This should be combined with an switch to select which socket to config from. Also put in IDC connectors to allow such switching from PC case Turbo switch (or Keylock) and triggering reconfig from Reset switch (these are also separate from the "Turbo/Reset as input of the user design" IDC connectors, let user decide on which use). Possibly put in circuits for the FPGA to itself demand an reconfig. This is apparently possible, somehow have some IOs trigger some of the config signals.
Alternatively missuse the parallel port and an external adapter for EEPROM writing, for more access to its socket (but is this needed with EEPROMs?). Such an parallel port EEPROM writer is also sharable with development PC or an other FPGA-PC board (but only small insignificant cost saving). But this may require more complicated switching stuff to config from there, so that other printer/user port usage is not blocked by it. So preferrably not.

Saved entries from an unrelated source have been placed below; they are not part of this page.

/-- The checks of the format word at the head, in R206's order: R120, R122, then R208 and the gang (R209). -/
def MatCmd.headTrap (m : MatCmd) (w : Word) : Option Trap :=
  if fwBad w then some { cause := .illop }
  else if !profileAccepts m.profile w then some { cause := .profile, info := w64 m.profile }
  else if m.op = .tgoSp ∧ ¬(fwA w ≤ 4 ∨ fwA w = 7) then some { cause := .illop }
  else if m.gang ≠ gangFor (fwA w) (fwB w) then some { cause := .illop }
  else none

/-- The command at the head may use the engine: every earlier one has been accepted, and no handler of a head fault is still to
return (R211). -/
def CoreSt.headMat (c : CoreSt) : Option MatCmd :=
  if c.matHold then none
  else match c.matq.find? fun m => decide (m.stage < 2) with
  | some m => if m.stage = 0 then some m else none
  | none => none

/-- The core works: its contexts run or its operations finish. -/
def CoreSt.live (c : CoreSt) : Bool := c.status == .active || c.status == .draining

/-- The task of a core is running, or its other cores still start, so that its engines work (R55, R56). -/
def State.engines (s : State) (k : Nat) : Bool :=
  (s.core k).live &&
    match s.taskOf k with
    | some t => t.st == .running || t.st == .placed
    | none => false

/-- What a command of the TGO family finds in fq at the head (R119, R197): the engine mode after the mode entries before it,
how many of them there are, and the format word. It sees no entry that came after its issue. -/
def CoreSt.fqHead (c : CoreSt) (m : MatCmd) : RM × Nat × Option Word :=
  let mine := c.fq.take (m.fqEnd - c.fqOut)
  let r := leadModes mine c.emode
  (r.1, mine.length - r.2.length, match r.2 with | .fmt w :: _ => some w | _ => none)

/-- The fault of a command of the TGO family at the head, with its format word (R211, R417). -/
def CoreSt.headTrap (c : CoreSt) (m : MatCmd) (w : Word) : Option Trap :=
  (m.headTrap w).or (if m.accum && (c.tile m.acc).bad then some { cause := .eccu, info := 7 } else none)

/-- The mode entries before a command at the head are applied and leave fq, with its format word where it pops one (R119). -/
def CoreSt.fqLeave (c : CoreSt) (m : MatCmd) (mode : RM) (gone : Nat) : CoreSt :=
  { c with emode := mode, fq := c.fq.drop gone, fqOut := c.fqOut + gone, claimed := c.claimed - b2n m.claim }

/-- A command of the TGO family reaches the head (R119, R206, R210, R211). One that faults pops no format word (R119, R120,
R122). -/
def State.tgoHead (s : State) (k : Nat) (m : MatCmd) : State :=
  let (mode, modes, word) := (s.core k).fqHead m
  let failed (t : Trap) : State := (s.updCore k fun c => c.fqLeave m mode modes).headFault k m t
  match word with
  | some w =>
    match (s.core k).headTrap m w with
    | some t => failed t
    | none =>
      let m' := { m with fw := w, mode := mode, stage := 1 }
      let s := s.updCore k fun c =>
        let c := c.fqLeave m mode (modes + 1)
        let t := c.tile m.acc
        (c.setTile m.acc { t with cfmt := fwC w, ofmt := fwO w, osat := fwOsat w, mode := mode }).updMat m.id fun _ => m'
      if 64 < m'.atoms then
        let a := s.askLeave k .tile m.id
        a.1.updCore k fun c => c.updMat m.id fun x => { x with asked := true, leave := a.2 }
      else s
  | none => failed { cause := .fqunf }

/-- ACCMOV in its add mode. -/
def MatCmd.adds (m : MatCmd) : Bool :=
  match m.op with
  | .accmov _ add => add
  | _ => false

/-- ACCZ and ACCMOV are accepted when they start; a copy takes the source's record, and an add notes D's CFMT (R192, R199,
R213). An add to a tile that ECC has lost is a head fault (R417). -/
def State.moveStart (s : State) (k : Nat) (m : MatCmd) : State :=
  if m.adds && ((s.core k).tile m.acc).bad then s.headFault k m { cause := .eccu, info := 7 }
  else
    let s := s.updCore k fun c => c.updMat m.id fun x => { x with stage := 2, cfmt := (c.tile m.acc).cfmt }
    let s := match m.op with
      | .accmov src false => s.updCore k fun c =>
          let a := c.tile src
          let t := c.tile m.acc
          c.setTile m.acc { t with cfmt := a.cfmt, ofmt := a.ofmt, osat := a.osat, mode := a.mode }
      | _ => s
    s.unhold k .X m.wid

/-- TILE_CMD_HEAD (R119, R209, R458). -/
def execTileCmdHead (k : Nat) (s : State) : Host.Outcome State Fault Refusal :=
  if 384 ≤ k then .fault .noSuchCore
  else if !s.engines k then .next s
  else
    match (s.core k).headMat with
    | none => .next s
    | some m =>
      match m.op with
      | .tgo | .tgoG | .tgoSp => .next (s.tgoHead k m)
      | .accz | .accmov _ _ => .next (s.moveStart k m)
      | .accst | .accld => .next (s.updCore k fun c => c.updMat m.id fun x => { x with stage := 1 })

/-! ### Acceptance and completion (R192, R458) -/

/-- The first 64-byte block of some ranges that ECC has lost. -/
def CoreSt.lostBlock (c : CoreSt) (spans : List Span) : Option Nat :=
  (spans.flatMap fun r => linesOf r.1 (r.2 - r.1)).find? c.spBad.contains

/-- The operand bytes are read at acceptance, whole (assumption 14). ADDR of an ECCU is the lost block (R403). -/
def State.matRead (s : State) (k : Nat) (m : MatCmd) (spans : List Span) : State :=
  match (s.core k).lostBlock spans with
  | some b => s.headFault k m { cause := .eccu, info := 5, addr := w64 (64 * b) }
  | none =>
    let m' := { m with snap := (s.core k).sp, stage := 2 }
    let s := s.updCore k fun c => c.updMat m.id fun _ => m'
    let s := if m.op != .accld && m'.scaleNaN then
        s.updCtx k .X fun c => { c with sflags := c.sflags ||| flagCVNAN } else s
    s.unhold k .X m.wid

/-- ACCST's bytes are performed and the command is accepted and complete (R215, R458). -/
def State.accstDone (s : State) (k : Nat) (m : MatCmd) : State :=
  let t := (s.core k).tile m.acc
  let s := s.updCore k fun c => { c with sp := m.store t c.sp }
  let s := s.updCtx k .X fun c => { c with sflags := c.sflags ||| m.storeFlags t }
  (s.updCore k fun c => c.dropMat m.id).unhold k .X m.wid

/-- TILE_CMD_ACCEPT (R192): the started command whose leave has come. -/
def execTileCmdAccept (k : Nat) (s : State) : Host.Outcome State Fault Refusal :=
  if 384 ≤ k then .fault .noSuchCore
  else if !s.engines k then .next s
  else
    match if (s.core k).matHold then none else (s.core k).matq.find? fun m => m.stage == 1 && (!m.asked || m.leave) with
    | none => .next s
    | some m =>
      match m.op with
      | .tgo | .tgoG | .tgoSp => .next (s.matRead k m (tgoSpans m.op m.nest m.m m.n m.kk m.groups m.fw))
      | .accld => .next (s.matRead k m (accstSpans m.nest m.m m.n 4))
      | .accst => .next (s.accstDone k m)
      | .accz | .accmov _ _ => .next s

/-- The tile that a command writes. -/
def MatCmd.writes (m : MatCmd) : List Nat := if m.op = .accst then [] else [m.acc]

/-- The tiles that a command reads or writes. -/
def MatCmd.touches (m : MatCmd) : List Nat :=
  match m.op with
  | .accmov src _ => [m.acc, src]
  | _ => [m.acc]

/-- No earlier command stands in the way of the command's result (R193). -/
def CoreSt.mayComplete (c : CoreSt) (m : MatCmd) : Bool :=
  (c.matq.takeWhile fun x => x.id != m.id).all fun x =>
    !(x.writes.any m.touches.contains || x.touches.any m.writes.contains)

/-- The command's result in its tile (R206, R212 to R214). -/
def State.matResult (s : State) (k : Nat) (m : MatCmd) : State :=
  s.updCore k fun c =>
    let t := c.tile m.acc
    match m.op with
    | .tgo | .tgoG | .tgoSp =>
      let r := m.apply t
      c.setTile m.acc { r.1 with sat := t.sat || r.2, ovf := if r.2 then some ⟨m.pos, m.word, w64 (s.now - c.cycle)⟩ else t.ovf }
    | .accz => c.setTile m.acc { m.zero t with bad := false }
    | .accmov src add => c.setTile m.acc { m.move t (c.tile src) add with bad := t.bad && add }
    | .accld => c.setTile m.acc (m.load t)
    | .accst => c
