-- ==== Sys2Proof/Machine/Fetch.lean ====
section
/-! DEFINITION. What happens before a word issues: attached causes are taken, halts and pre-emption stop the context at
STOP points, and the word is fetched and decoded (R57, R70, R72, R87, R401, R402, R412, R415). -/

namespace Sys2Proof.Machine

open Sys2Proof

/-- The contexts of a word's class, by opcode (R99); a word whose opcode is unallocated never asks. -/
def classOf (op : Nat) : Allowed :=
  if op < 0x40 then .all
  else if op < 0x70 then
    if op = 0x48 ∨ op = 0x68 ∨ op = 0x69 ∨ op = 0x6A ∨ op = 0x6B then .onlyL else .ls
  else if op < 0xF0 then .onlyX
  else .all

/-- The word is privileged by its opcode, or is an MFS or MTS that names a privileged selector (R87 step 4, R95). -/
def privileged (w : Word) : Bool :=
  decide (0xF0 ≤ field w 40 8) || ((field w 40 8 == 0x33 || field w 40 8 == 0x34) && bitOf w 15)

/-- The trap of a word that does not decode (R87, steps 1 to 5). -/
def State.decodeTrap (s : State) (w : Word) (e : DecodeError) : Trap :=
  match e with
  | .badField =>
    if !(classOf (field w 40 8)).ok s.who.ctx then { cause := .ctxop }
    else if privileged w && s.me.level == 0 then { cause := .priv }
    else { cause := .illop }
  | _ => { cause := .illop }

/-- What comes of a context's turn: a new state, or a word to execute. -/
inductive Fetched where
  | done (s : State)
  | word (i : Instr)
  deriving DecidableEq, Repr

/-- A word that does not decode: a forced STOP point, attached causes, and HALT or pre-emption where it is a STOP point come first, and
then its trap (R72, R402). -/
def State.undecoded (s : State) (w : Word) (e : DecodeError) : State :=
  if s.me.forcedDue (bitOf w 63) then if s.cur.settled s.who.ctx then s.forceStop s.k s.who.ctx else s
  else
    match (s.atCycle (s.me.icycle + 1)).oldestCause none with
    | some t => t
    | none => if s.stopsHere (bitOf w 63) then s.stopHere else s.trap w (s.decodeTrap w e)

/-- The turn of a context: its word, which the issue takes up, or which does not decode. -/
def State.fetch (s : State) : Fetched :=
  if s.me.run ≠ .running then .done (s.haltDone s.k)
  else
    match decode s.wordAtPc with
    | .ok i => .word i
    | .error e => .done (s.undecoded s.wordAtPc e)

/-- Fields of the contexts that let the next word issue: it is the second of its issue cycle, so that no other word issues
with it. -/
def CtxSt.ready (c : CtxSt) : CtxSt :=
  { c with run := .running, pc := 0, wwords := max 1 c.wwords, nonStop := 0, attached := [], pair := some ⟨0, false, [], [], .go⟩ }

/-- The context that an opcode is allowed in: X for the X-only ones, else L (R99). -/
def contextFor (w : Nat) : Ctx := if 0x80 ≤ w / 2 ^ 40 % 256 ∧ w / 2 ^ 40 % 256 < 0xF0 then .X else .L

/-- Store a word at word 0 of the stream window of a context of core 0, and let that context issue next. -/
def State.placeWord (s : State) (w : Nat) : State :=
  let x := contextFor w
  let s := { s with turn := .issue, who := ⟨0, x⟩ }
  let s := s.updCore 0 fun c => { c with haltReq := false, preReq := false }
  let s := s.updCtx 0 x CtxSt.ready
  s.updCore 0 fun c => { c with sp := c.sp.setNum (c.ctx x).wbase 8 (w % 2 ^ 64) }

end Sys2Proof.Machine
end

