-- ==== Sys2Proof/Machine/Vector.lean ====
section
/-! DEFINITION. The vector words, opcodes 0x80 to 0xAA (R161 to R190). -/

namespace Sys2Proof.Machine

open Sys2Proof

/-- Two operands, lane by lane, one element. -/
def v3word (lat : Nat) (v : V3) (f : Elem → Elem → Elem × BitVec 3) : Issue :=
  vword lat (v3srcs v) v.vd 1 fun _ es => let r := f (opElem es 0 0) (opElem es 1 0); ([r.1], r.2)

/-- One operand, one element. -/
def v2word (lat : Nat) (v : V2) (f : Elem → Elem × BitVec 3) : Issue :=
  vword lat (v2srcs v) v.vd 1 fun _ es => let r := f (opElem es 0 0); ([r.1], r.2)

/-- Three operands, one element. -/
def v4word (lat : Nat) (v : V4) (f : Elem → Elem → Elem → Elem × BitVec 3) : Issue :=
  vword lat (v4srcs v) v.vd 1 fun _ es => let r := f (opElem es 0 0) (opElem es 1 0) (opElem es 2 0); ([r.1], r.2)

/-- Cut lanes into elements of a type. -/
def chunkLanes (w n : Nat) (ls : List Nat) : List Elem :=
  (List.range n).map fun i => ofLanes w ((ls.drop (i * (4096 / w))).take (4096 / w))

/-- VCVT's conversion of all lanes, in order (R174). -/
def cvtAll (src dst : ETy) (rm : RM) (sat : Bool) (n : Nat) (es : List Elem) : List Elem × BitVec 3 :=
  let ls := (es.flatMap (unpack src.bits)).map (cvtLane src dst rm sat)
  (chunkLanes dst.bits n (ls.map (·.v)), convFlags (ls.any (·.nan)) (ls.any (·.sat)))

/-- The scratchpad offset of VLDS and VSTS (R186), exact. -/
def scratchOff (s : State) (xa : Reg) (imm : BitVec 15) : Nat := (s.reg xa).toNat + imm.toNat * 64

/-- The range checks of a scratch move (R186). -/
def scratchTrap (off : Nat) : Option Trap :=
  if off % 64 ≠ 0 then some { cause := .align, addr := w64 off }
  else if spSize < off + 512 then some { cause := .sprng, addr := w64 off }
  else none

/-- An engine has begun to deliver an element to the queue: the ladder engine pushes results of an LREAD or LSTAT to it, or a
FERRY.Q has gathered a part of its next element (R188; assumption 78). DEDUCED -/
def CoreSt.delivering (c : CoreSt) (q : Nat) : Bool :=
  c.ladq.any (fun m => m.op.out.any (fun v => v.toNat == q) && m.stage == 7 && !m.outs.isEmpty && m.fail.isNone) ||
    c.ferry.any fun e => e.op == .ferryQ && rcdDq e.rcd == q && e.taken && !e.buf.isEmpty && e.fail.isNone

/-- The value of VQST (R188). -/
def vqstOf (c : CoreSt) (n : Nat) : Word :=
  let q := c.queue n
  w64 ((q.els.length - q.visible.length + b2n (c.delivering n)) * 2 ^ 16 + q.kind * 2 ^ 8 + q.depth * 2 ^ 4 + q.visible.length)
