-- ==== Sys2Proof/Certificates/Slice0/Obligations.lean ====
section
/-! DEFINITION. The statements for the provers, with the terms they are stated in. -/

open Sys2Proof Sys2Proof.Machine

namespace Sys2Proof.Machine

/-- What a scalar word of R134 to R141 reads, writes, how late and what: the registers it touches, xd, the latency of R133,
and the value by the state it finds. -/
def scalarWord (v : State) : Instr → Option (List Reg × Reg × Nat × Word)
  | .add _ xd xa xb => some ([xd, xa, xb], xd, 1, v.reg xa + v.reg xb)
  | .sub _ xd xa xb => some ([xd, xa, xb], xd, 1, v.reg xa - v.reg xb)
  | .mul _ xd xa xb => some ([xd, xa, xb], xd, 3, v.reg xa * v.reg xb)
  | .mulh _ xd xa xb m => some ([xd, xa, xb], xd, 3, mulhOf m (v.reg xa) (v.reg xb))
  | .div _ xd xa xb uns => some ([xd, xa, xb], xd, 20, divOf uns (v.reg xa) (v.reg xb))
  | .rem _ xd xa xb uns => some ([xd, xa, xb], xd, 20, remOf uns (v.reg xa) (v.reg xb))
  | .and _ xd xa xb => some ([xd, xa, xb], xd, 1, v.reg xa &&& v.reg xb)
  | .or _ xd xa xb => some ([xd, xa, xb], xd, 1, v.reg xa ||| v.reg xb)
  | .xor _ xd xa xb => some ([xd, xa, xb], xd, 1, v.reg xa ^^^ v.reg xb)
  | .shl _ xd xa xb imm => some ([xd, xa, xb], xd, 1, v.reg xa <<< (((v.reg xb).toNat + imm.toNat) % 64))
  | .shr _ xd xa xb imm => some ([xd, xa, xb], xd, 1, v.reg xa >>> (((v.reg xb).toNat + imm.toNat) % 64))
  | .sar _ xd xa xb imm => some ([xd, xa, xb], xd, 1, (v.reg xa).sshiftRight (((v.reg xb).toNat + imm.toNat) % 64))
  | .rol _ xd xa xb imm => some ([xd, xa, xb], xd, 1, (v.reg xa).rotateLeft (((v.reg xb).toNat + imm.toNat) % 64))
  | .min _ xd xa xb uns => some ([xd, xa, xb], xd, 1, minOf uns (v.reg xa) (v.reg xb))
  | .max _ xd xa xb uns => some ([xd, xa, xb], xd, 1, maxOf uns (v.reg xa) (v.reg xb))
  | .addi _ xd xa imm => some ([xd, xa], xd, 1, v.reg xa + imm.signExtend 64)
  | .andi _ xd xa imm => some ([xd, xa], xd, 1, v.reg xa &&& imm.signExtend 64)
  | .ori _ xd xa imm => some ([xd, xa], xd, 1, v.reg xa ||| imm.signExtend 64)
  | .xori _ xd xa imm => some ([xd, xa], xd, 1, v.reg xa ^^^ imm.signExtend 64)
  | .muli _ xd xa imm => some ([xd, xa], xd, 3, v.reg xa * imm.signExtend 64)
  | .cmp _ cond xd xa xb => some ([xd, xa, xb], xd, 1, if condHolds cond (v.reg xa) (v.reg xb) then 1 else 0)
  | .cmpi _ cond xd xa imm => some ([xd, xa], xd, 1, if condHolds cond (v.reg xa) (imm.signExtend 64) then 1 else 0)
  | .csel _ xd xs xa xb => some ([xd, xs, xa, xb], xd, 1, if v.reg xs = 0 then v.reg xb else v.reg xa)
  | .limm _ xd part imm => some ([xd], xd, 1, limmOf part imm (v.reg xd))
  | .clz _ xd xa => some ([xd, xa], xd, 1, clzOf (v.reg xa))
  | .popc _ xd xa => some ([xd, xa], xd, 1, popcOf (v.reg xa))
  | .bswap _ xd xa => some ([xd, xa], xd, 1, bswapOf (v.reg xa))
  | .extr _ xd xa sgn len1 pos => some ([xd, xa], xd, 1, extrOf sgn pos.toNat (len1.toNat + 1) (v.reg xa))
  | .insr _ xd xa len1 pos => some ([xd, xa], xd, 1, insrOf pos.toNat (len1.toNat + 1) (v.reg xa) (v.reg xd))
  | _ => none

end Sys2Proof.Machine

/-- R134 to R141 (values and latencies), with the frame. -/
def Obligations.ScalarWords : Prop :=
  ∀ (i : Instr) (s : State) (uses : List Reg) (xd : Reg) (lat : Nat) (x : Word),
    scalarWord (s.seen (ctlOf i) 0) i = some (uses, xd, lat, x) → s.clear (ctlOf i) 0 [] uses = true →
    ∃ t, exec i s = .next t ∧ WritesReg (s.seen (ctlOf i) 0) t lat xd x ∧
      Confined (s.seen (ctlOf i) 0) t keep keepButRegs keep ∧ ControlHalf (s.seen (ctlOf i) 0) t (ctlOf i) [] false ∧
      GoesOn (s.seen (ctlOf i) 0) t

namespace Sys2Proof.Machine

/-- A branch has gone to `target`, leaving the bodies that do not hold it, or to the next word (R142, R147). -/
def BranchedTo (v t : State) (taken : Bool) (target : Int) : Prop :=
  if taken then
    t.me.pc = (target % v.me.wwords).toNat ∧
      t.me.loops = v.me.loops.dropWhile fun e => !v.me.inBody e (target % v.me.wwords).toNat
  else t.me.pc = ((v.me.pc + 1 : Int) % v.me.wwords).toNat ∧ t.me.loops = v.me.loops

end Sys2Proof.Machine

/-- R142, R143, R144, R147, R150: branches, the link register, and the pop of CQBR; a BR word whose condition is AL has xa and xb 0
(R93). That JMPR reads xa unsigned, forms its sum exactly and only then reduces it to the window is the model's reading (assumption
74). -/
def Obligations.Branches : Prop :=
  (∀ c cond xa xb disp s, s.clear c 0 [] [xa, xb] = true → (s.seen c 0).me.closing = false →
    ∃ t, exec (.br c cond xa xb disp) s = .next t ∧ Confined (s.seen c 0) t keep keep keep ∧
      ControlHalf (s.seen c 0) t c [] false ∧
      BranchedTo (s.seen c 0) t (condHolds cond ((s.seen c 0).reg xa) ((s.seen c 0).reg xb))
        ((s.seen c 0).me.pc + disp.toInt)) ∧
  (∀ c xd xa imm s, s.clear c 0 [] [xd, xa] = true → (s.seen c 0).me.closing = false →
    ∃ t, exec (.jmpr c xd xa imm) s = .next t ∧ Confined (s.seen c 0) t keep keepButRegs keep ∧
      ControlHalf (s.seen c 0) t c [] false ∧
      WritesReg (s.seen c 0) t 1 xd (w64 (((s.seen c 0).me.pc + 1 : Int) % (s.seen c 0).me.wwords).toNat) ∧
      BranchedTo (s.seen c 0) t true (((s.seen c 0).reg xa).toNat + imm.toInt)) ∧
  (∀ c cond dir disp s, s.clear c 0 [] [] = true → (s.seen c 0).me.closing = false →
    (s.seen c 0).cur.cqIn s.who.ctx dir ≠ [] →
    ∃ t, exec (.cqbr c cond dir disp) s = .next t ∧
      Confined ((s.seen c 0).updCur fun k => k.cqPop s.who.ctx dir) t keep keep keep ∧
      ControlHalf (s.seen c 0) t c [] false ∧
      t.cur.cqIn s.who.ctx dir = ((s.seen c 0).cur.cqIn s.who.ctx dir).tail ∧
      BranchedTo (s.seen c 0) t (condHolds cond (((s.seen c 0).cur.cqIn s.who.ctx dir).headD 0) 0)
        ((s.seen c 0).me.pc + disp.toInt)) ∧
  (∀ (cond : Cond) (xa xb : Reg) (disp : BitVec 24), cond ≠ .al ∨ (xa = 0 ∧ xb = 0) →
    decode (w64 (0x20 * 2 ^ 40 + xa.toNat * 2 ^ 34 + xb.toNat * 2 ^ 28 + cond.code.toNat * 2 ^ 24 + disp.toNat)) =
      .ok (.br Ctl.none cond xa xb disp)) ∧
  (∀ (xd xa : Reg) (imm : BitVec 16),
    decode (w64 (0x21 * 2 ^ 40 + xd.toNat * 2 ^ 34 + xa.toNat * 2 ^ 28 + imm.toNat)) = .ok (.jmpr Ctl.none xd xa imm)) ∧
  (∀ w : Word, field w 40 8 = 0x21 → field w 16 12 ≠ 0 →
    ∃ e, decode w = .error e ∧ ∀ s : State, (s.decodeTrap w e).cause = .illop)

namespace Sys2Proof.Machine

/-- The trip count of a loop word is `n` and its body `body` words long (R145). A body that is as long as the window, or
a loop inside which there is no place for another, or a body that is not inside the innermost one, traps. -/
def LoopsBy (v t : State) (n : Word) (body : Nat) : Prop :=
  let start := ((v.me.pc + 1 : Int) % v.me.wwords).toNat
  let close := ((v.me.pc + body : Int) % v.me.wwords).toNat
  if n = 0 then (t.me.loops, t.me.pc) = closeLoops close ((close + 1 : Int) % v.me.wwords).toNat v.me.loops
  else t.me.pc = start ∧ t.me.loops = ⟨start, close, n⟩ :: v.me.loops

/-- A loop word with this trip count and body is legal where it stands (R145). -/
def LoopLegal (v : State) (n : Word) (body : Nat) : Prop :=
  body < v.me.wwords ∧ (n ≠ 0 → v.me.loops.length < 4 ∧ ∀ e, v.me.loops.head? = some e →
    v.me.inBody e (v.me.wrap (v.me.pc + 1)) = true ∧ v.me.inBody e (v.me.wrap (v.me.pc + body)) = true ∧
      v.me.wrap ((v.me.wrap (v.me.pc + 1) : Int) - e.start) ≤ v.me.wrap ((v.me.wrap (v.me.pc + body) : Int) - e.start))

end Sys2Proof.Machine

/-- R145: LOOP, LOOP.N and LOOPI. -/
def Obligations.Loops : Prop :=
  (∀ c xa body s, s.clear c 0 [] [xa] = true → (s.seen c 0).me.closing = false →
    LoopLegal (s.seen c 0) ((s.seen c 0).reg xa) body.toNat →
    ∃ t, exec (.loop c xa body) s = .next t ∧ Confined (s.seen c 0) t keep keep keep ∧
      ControlHalf (s.seen c 0) t c [] false ∧ LoopsBy (s.seen c 0) t ((s.seen c 0).reg xa) body.toNat) ∧
  (∀ c level body s, s.clear c 0 [] [] = true → (s.seen c 0).me.closing = false →
    (((s.seen c 0).cur.level level.toNat).extent = 0 ∨ ((s.seen c 0).cur.level level.toNat).kind = 0) →
    LoopLegal (s.seen c 0) (w64 ((s.seen c 0).cur.level level.toNat).extent) body.toNat →
    ∃ t, exec (.loopN c level body) s = .next t ∧ Confined (s.seen c 0) t keep keep keep ∧
      ControlHalf (s.seen c 0) t c [] false ∧
      LoopsBy (s.seen c 0) t (w64 ((s.seen c 0).cur.level level.toNat).extent) body.toNat) ∧
  (∀ c count body s, s.clear c 0 [] [] = true → (s.seen c 0).me.closing = false →
    LoopLegal (s.seen c 0) (count.setWidth 64) body.toNat →
    ∃ t, exec (.loopi c count body) s = .next t ∧ Confined (s.seen c 0) t keep keep keep ∧
      ControlHalf (s.seen c 0) t c [] false ∧ LoopsBy (s.seen c 0) t (count.setWidth 64) body.toNat)

/-! ### Scalar words, rule by rule (R135, R138 to R141) -/

namespace Sys2Proof.Machine

/-- A scalar word has gone through and written xd. -/
def Wrote (v t : State) (c : Ctl) (lat : Nat) (xd : Reg) (x : Word) : Prop :=
  WritesReg v t lat xd x ∧ Through v t c [] false keep keepButRegs

/-- The word is refused, and a context that issues it traps ILLOP. -/
def Illegal (w : Word) : Prop := ∃ e, decode w = .error e ∧ ∀ s : State, (s.decodeTrap w e).cause = .illop

/-- A word with the opcode and operand bits given, and nothing in its control half (R82). -/
def plainWord (op operands : Nat) : Word := w64 (op * 2 ^ 40 + operands)

end Sys2Proof.Machine

/-- R135: DIV and REM never trap, whatever their operands: the word goes through, and the context still runs. A divisor of 0
gives all ones and xa; the most negative number by −1 gives itself and 0.
R138: CSEL names its selector in fn, with all 64 values; it writes xa when the selector is not 0, else xb; imm16 must be 0.
R139: LIMM writes the low or the high half of xd and leaves the other, or writes xd whole, by its part. -/
def Obligations.DivisionSelectionConstants : Prop :=
  (∀ c xd xa xb uns s, s.clear c 0 [] [xd, xa, xb] = true →
    ∃ t u q r, exec (.div c xd xa xb uns) s = .next t ∧ exec (.rem c xd xa xb uns) s = .next u ∧
      Wrote (s.seen c 0) t c 20 xd q ∧ Wrote (s.seen c 0) u c 20 xd r ∧ t.me.run = .running ∧ u.me.run = .running ∧
      ((s.seen c 0).reg xb = 0 → q = BitVec.allOnes 64 ∧ r = (s.seen c 0).reg xa) ∧
      (uns = false → (s.seen c 0).reg xa = BitVec.intMin 64 → (s.seen c 0).reg xb = -1 → q = BitVec.intMin 64 ∧ r = 0)) ∧
  (∀ c xd xs xa xb s, s.clear c 0 [] [xd, xs, xa, xb] = true →
    ∃ t, exec (.csel c xd xs xa xb) s = .next t ∧
      Wrote (s.seen c 0) t c 1 xd (if (s.seen c 0).reg xs ≠ 0 then (s.seen c 0).reg xa else (s.seen c 0).reg xb)) ∧
  (∀ xd xs xa xb : Reg, decode (plainWord 0x16
    (xd.toNat * 2 ^ 34 + xa.toNat * 2 ^ 28 + xb.toNat * 2 ^ 22 + xs.toNat * 2 ^ 16)) = .ok (.csel Ctl.none xd xs xa xb)) ∧
  (∀ w : Word, field w 40 8 = 0x16 → field w 0 16 ≠ 0 → Illegal w) ∧
  (∀ c xd part imm s, s.clear c 0 [] [xd] = true →
    ∃ t x, exec (.limm c xd part imm) s = .next t ∧ Wrote (s.seen c 0) t c 1 xd x ∧
      match part with
      | .lo => x.extractLsb' 0 32 = imm ∧ x.extractLsb' 32 32 = ((s.seen c 0).reg xd).extractLsb' 32 32
      | .hi => x.extractLsb' 32 32 = imm ∧ x.extractLsb' 0 32 = ((s.seen c 0).reg xd).extractLsb' 0 32
      | .s => x = imm.signExtend 64
      | .z => x = imm.setWidth 64) ∧
  (∀ (xd : Reg) (imm : BitVec 32) (p : LPart) (n : Nat), (p, n) ∈ [(LPart.lo, 0), (.hi, 1), (.s, 2), (.z, 3)] →
    decode (plainWord 0x17 (xd.toNat * 2 ^ 34 + n * 2 ^ 32 + imm.toNat)) = .ok (.limm Ctl.none xd p imm))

Either use an 29Fxxx parallel flash chip, as used for PC BIOSes, which would require an 40pin uC to drive it. Or use an 8pin 45Fxxx serial flash, plus an 8pin uC. The later was mentioned on c.a.f to be <20% of the cost of the same size XC18xx EEPROM, for the 1Mbit case. [Andrew: I note that the Xess Virtex boards both use standard parallel flash (with an CPLD to config), while their older XC4000 used OTP PROMs. They avoid the expensive EEPROMs entirely. We should also]
Either use an minimal 4MBit (= 512kByte) flash chip. Or better put in an larger 16MBit (= 2MByte) flash chip, and offer space for 4 configurations with only one flash chip (and the uC).
Because in later 4 configs space, no multiple flash chips are needed, no sockets or switches. Use the uC address initialisation software to select which config to then use, no hardware for this either. Swapping flash or socketing the flash chip is not needed either. To control selection use 2 switches. Same as above with separate IDC connectors for the PC Turbo switch (or Keylock) and triggering reconfig from the Reset button. No need for FPGA driven self-reconfig either, simply ask the uC to trigger stop and reconfig. This also allows selecting any of the 4 configs by the FPGA, with the right signalling pins.
The FPGA can now also write the configs via the uC (just requires some signalling pins). Use the uC firmware to write protect or allow writing any of the 4 configs, without any hardware needed for this either.
In addition to configuring the FPGA, the uC should also be able to set M0-2, and also control the clock 0 programmable oscillator, and also be able to drive the development system drivable FPGA clock 3 would be nice. So best offer the uC access to the same circuits that the development systems printer port would use. So use tri-stateable pins for this, or better an parallel port driven multiplexer, which can override an badly crashed uC.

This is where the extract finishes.